*** Opening of THE DATA ***
-- ==== Sys2Proof/Machine/TableRequests.lean ====
section
/-! DEFINITION. The requests of the Table Store and the station (chapter 11; R8, R107, R120): the pointer and the write rights (R178,
R179), what a table access reads (R186, R197), and the rows IDENTIFY to STATION_RESET, CLOSE_PLACE and RELEASE_OUTFEED. -/
namespace Sys2Proof.Machine

/-! ## The pointer (R178) -/

/-- One word on, offset 1023 going to offset 0 of the same page. -/
def Pointer.advance (p : Pointer) : Pointer := { p with offset := p.offset + 1 }

def State.setPointer (s : State) (p : Pointer) : State := { s with tables := { s.tables with pointer := p } }

def State.advancePointer (s : State) : State := s.setPointer s.tables.pointer.advance

/-! ## Write rights (R179, R141) -/

/-- All four lanes are IDLE. -/
def State.allIdle (s : State) : Bool := allLanes.all fun l => decide ((s.lane l).mode = .idle)

/-- Page 1: a word of a lane's row (words 0 to 16) is written while the lane is IDLE or SUSPENDED, any other always. -/
def State.rowWritable (s : State) (offset : Nat) : Bool :=
  if h : offset / 32 < 4 then
    decide (16 < offset % 32) || decide ((s.lane ⟨offset / 32, h⟩).mode = .idle ∨ (s.lane ⟨offset / 32, h⟩).mode = .suspended)
  else true

/-- Page 4: R141 refuses a word of a claimed entry, and a status word that carries a claimed status. -/
def State.ringWritable (s : State) (offset : Nat) (w : Word) : Bool :=
  if h : offset / 12 < 64 then
    !isClaimed (s.entryStatus ⟨offset / 12, h⟩) && !(decide (offset % 12 = 0) && isClaimed (statusField w))
  else true

/-- The write right of R179 for a word at a place of table memory; on page 0 it is the page's, for the words outside the layout too (R5,
R40, R179; log entry 22). -/
def State.writable (s : State) (p : Pointer) (w : Word) : Bool :=
  if p.page = 0 then s.allIdle
  else if p.page = 1 then s.rowWritable p.offset.val
  else if p.page = 4 then s.ringWritable p.offset.val w
  else if p.page = 6 then false
  else if p.page = 7 then false
  else true

/-! ## What a table access reads (R186, R196, R197) -/

/-- A lane, an entry or FFFFh for none. -/
def optionWord {n : Nat} : Option (Fin n) → Word
  | some i => wordOf i.val
  | none => 0xFFFF#16

/-- The words of a place record on page 6; words 12 to 15 read 0. -/
def Place.word (pl : Place) : Nat → Word
  | 0 => wordOf pl.state.code
  | 1 => optionWord pl.lane
  | 2 => pl.customer
  | 3 => wordOf pl.article
  | 4 => wordOf pl.target
  | 5 => wordOf pl.count
  | 6 => pl.serial
  | 7 => pl.firstSerial
  | 8 => pl.lastSerial
  | 9 => optionWord pl.firstEntry
  | 10 => optionWord pl.lastEntry
  | 11 => wordOf (flagBit pl.short 0)
  | _ => 0#16

/-- Page 6 is formed from the place records and the stack serial counter as they stand (chapter 11). -/
def State.placeWord (s : State) (offset : Nat) : Word :=
  if h : offset / 16 < 8 then (s.place ⟨offset / 16, h⟩).word (offset % 16)
  else if offset = 128 then s.stackSerial
  else 0#16

/-- The offsets of page 7 that the layout gives (R196). -/
def isCounter (offset : Nat) : Bool := decide ((offset < 128 ∧ offset % 32 ≤ 16) ∨ (128 ≤ offset ∧ offset ≤ 130))

/-- The word that a table access reads. -/
def State.tableWord (s : State) (p : Pointer) : Word :=
  if p.page = 6 then s.placeWord p.offset.val
  else if p.page = 7 then (if isCounter p.offset.val then s.word 7 p.offset.val else 0#16)
  else s.word p.page.val p.offset.val

/-! ## IDENTIFY (R182) -/

def identifyAct : Act := fun _ s =>
  (s, answer .ok [Config.partCode, Config.revision, s.ring.address.setWidth 16, s.lanesEnabled])

/-- IDENTIFY. -/
def execIdentify (s : State) : Result := request .identify identifyAct s

/-! ## READ STATUS (R183) -/

/-- The latched warning set emptied. -/
def State.clearWarnings (s : State) : State := { s with tables := { s.tables with warnings := WarningSet.empty } }

def readStatusAct : Act := fun _ s => (s.clearWarnings, answer .ok s.statusWords)

/-- READ_STATUS. -/
def execReadStatus (s : State) : Result := request .readStatus readStatusAct s

/-! ## SET POINTER (R184) -/

/-- The pointer that a page and an offset name, if they are in range. -/
def pointerOf (page offset : Nat) : Option Pointer :=
  if h : page < 8 ∧ offset < 1024 then some ⟨⟨page, h.1⟩, ⟨offset, h.2⟩⟩ else none

def setPointerAct : Act := fun ps s =>
  match pointerOf (param ps 0).toNat (paramWord ps 1).toNat with
  | none => (s, answer .badParam [])
  | some p => if s.tables.modify then (s, answer .modifyActive []) else (s.setPointer p, answer .ok [])

/-- SET_POINTER. -/
def execSetPointer (s : State) : Result := request .setPointer setPointerAct s

/-! ## WRITE TABLE (R185) -/

/-- A word stored at the pointer, which advances, in modify mode as well. -/
def State.writeAtPointer (s : State) (w : Word) : State :=
  (s.setWord s.tables.pointer.page.val s.tables.pointer.offset.val w).advancePointer

/-- The words written in order until one is refused, and how many were written. -/
def State.writeWords (s : State) : List Word → State × Nat
  | [] => (s, 0)
  | w :: rest =>
    if s.writable s.tables.pointer w then
      let more := (s.writeAtPointer w).writeWords rest
      (more.1, more.2 + 1)
    else (s, 0)

/-- The words of a WRITE TABLE body, after the count byte. -/
def wordParams (ps : List Byte) (count : Nat) : List Word := (List.range count).map fun i => paramWord ps (1 + 2 * i)

/-- A count of 1 to 16. -/
def countInRange (count : Nat) : Bool := decide (1 ≤ count ∧ count ≤ 16)

def writeTableAct : Act := fun ps s =>
  if countInRange (param ps 0).toNat then
    let done := s.writeWords (wordParams ps (param ps 0).toNat)
    (done.1, answer (if done.2 = (param ps 0).toNat then .ok else .refusedWrite) [wordOf done.2])
  else (s, answer .badParam [])

/-- WRITE_TABLE. -/
def execWriteTable (s : State) : Result := request .writeTable writeTableAct s

/-! ## READ TABLE (R186) -/

/-- The latch loaded from the word at the pointer, which advances with modify mode off. -/
def State.loadLatch (s : State) : State :=
  let s1 : State := { s with tables := { s.tables with latch := s.tableWord s.tables.pointer } }
  if s.tables.modify then s1 else s1.advancePointer

/-- The data words, each the latch as it stood before it was loaded. -/
def State.readWords : Nat → State → State × List Word
  | 0, s => (s, [])
  | n + 1, s =>
    let more := State.readWords n s.loadLatch
    (more.1, s.tables.latch :: more.2)

def readTableAct : Act := fun ps s =>
  if countInRange (param ps 0).toNat then
    let done := State.readWords (param ps 0).toNat s
    (done.1, answer .ok done.2)
  else (s, answer .badParam [])

/-- READ_TABLE. -/
def execReadTable (s : State) : Result := request .readTable readTableAct s

/-! ## BEGIN MODIFY and END MODIFY (R187, R188) -/

def beginModifyAct : Act := fun _ s =>
  ({ s with tables := { s.tables with saved := s.tables.pointer, modify := true } }, answer .ok [])

/-- BEGIN_MODIFY. -/
def execBeginModify (s : State) : Result := request .beginModify beginModifyAct s

def endModifyAct : Act := fun _ s =>
  (if s.tables.modify then { s with tables := { s.tables with pointer := s.tables.saved, modify := false } } else s, answer .ok [])

/-- END_MODIFY. -/
def execEndModify (s : State) : Result := request .endModify endModifyAct s

/-! ## SET MOTION MODE (R8) -/

def motionModeOf (b : Byte) : Option MotionMode :=
  if b = 0x00#8 then some .auto
  else if b = 0x01#8 then some .forceRunning
  else if b = 0x02#8 then some .forceStopped
  else none

def setMotionModeAct : Act := fun ps s =>
  match motionModeOf (param ps 0) with
  | some m => (s.setMotionMode m, answer .ok [])
  | none => (s, answer .badParam [])

/-- SET_MOTION_MODE. -/
def execSetMotionMode (s : State) : Result := request .setMotionMode setMotionModeAct s

/-! ## CLEAR COUNTERS (R189) -/

def laneCounterWords : List Nat := [0, 1, 2, 3, 4, 5, 6, 7, 8, 9, 10, 11, 12, 13, 14, 15, 16]

def stationCounterOffsets : List Nat := [stacksDischargedOffset, bouncedOffset, crcErrorOffset]

/-- Words of page 7 set to 0. -/
def State.zeroCounters (s : State) (offsets : List Nat) : State := offsets.foldl (fun s o => s.setWord 7 o 0#16) s

def State.clearLaneCounters (s : State) (l : LaneId) : State := s.zeroCounters (laneCounterWords.map (laneCounterOffset l))

def State.clearStationCounters (s : State) : State := s.zeroCounters stationCounterOffsets

/-- The counters a scope clears; none above 5. -/
def State.clearScope (s : State) (scope : Nat) : Option State :=
  if h : scope < 4 then some (s.clearLaneCounters ⟨scope, h⟩)
  else if scope = 4 then some s.clearStationCounters
  else if scope = 5 then some (allLanes.foldl (fun s l => s.clearLaneCounters l) s).clearStationCounters
  else none

def clearCountersAct : Act := fun ps s =>
  match s.clearScope (param ps 0).toNat with
  | some s' => (s', answer .ok [])
  | none => (s, answer .badParam [])

/-- CLEAR_COUNTERS. -/
def execClearCounters (s : State) : Result := request .clearCounters clearCountersAct s

/-! ## STATION RESET (R190) -/

/-- OK, with the mark that the response orders a warm reset when it has left. -/
def stationResetAct : Act := fun _ s => (s, { status := .ok, words := [], ordersReset := true })

/-- STATION_RESET. -/
def execStationReset (s : State) : Result := request .stationReset stationResetAct s

/-! ## CLOSE PLACE (R107) -/

def closePlaceAct : Act := fun ps s =>
  match placeParam (param ps 0) with
  | none => (s, answer .badParam [])
  | some p => if (s.place p).state = .filling then (s.shortClose p, answer .ok []) else (s, answer .wrongState [])

/-- CLOSE_PLACE. -/
def execClosePlace (s : State) : Result := request .closePlace closePlaceAct s

/-! ## RELEASE OUTFEED (R120) -/

def releaseOutfeedAct : Act := fun _ s =>
  if s.discharge.outfeed = .stalled then (s.releaseOutfeed, answer .ok []) else (s, answer .wrongState [])

/-- RELEASE_OUTFEED. -/
def execReleaseOutfeed (s : State) : Result := request .releaseOutfeed releaseOutfeedAct s

end Sys2Proof.Machine
end

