-- ==== Sys2Proof/Machine/Core.lean ====
section
/-! DEFINITION. The machine as the host reads it. -/
def Sys2Proof.core : Host.Core := { State := Sys2Proof.Machine.State, Fault := Sys2Proof.Machine.Fault, Refusal := Sys2Proof.Machine.Refusal, step := Sys2Proof.Machine.step, reset := Sys2Proof.Machine.State.reset }
end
*** Close of THE DATA ***
» **PROBLEM TO WORK ON**
What you give back should be only the lines of the records above, starting at the line with "let more := State.readWords n s.loadLatch" and ending at the line with "def endModifyAct : Act := fun _ s =>", restated word for word.

» **REPLY TO THE EXERCISE**
    let more := State.readWords n s.loadLatch
    (more.1, s.tables.latch :: more.2)

def readTableAct : Act := fun ps s =>
  if countInRange (param ps 0).toNat then
    let done := State.readWords (param ps 0).toNat s
    (done.1, answer .ok done.2)
  else (s, answer .badParam [])

/-- READ_TABLE. -/
def execReadTable (s : State) : Result := request .readTable readTableAct s

/-! ## BEGIN MODIFY and END MODIFY (R187, R188) -/

def beginModifyAct : Act := fun _ s =>
  ({ s with tables := { s.tables with saved := s.tables.pointer, modify := true } }, answer .ok [])

/-- BEGIN_MODIFY. -/
def execBeginModify (s : State) : Result := request .beginModify beginModifyAct s

def endModifyAct : Act := fun _ s =>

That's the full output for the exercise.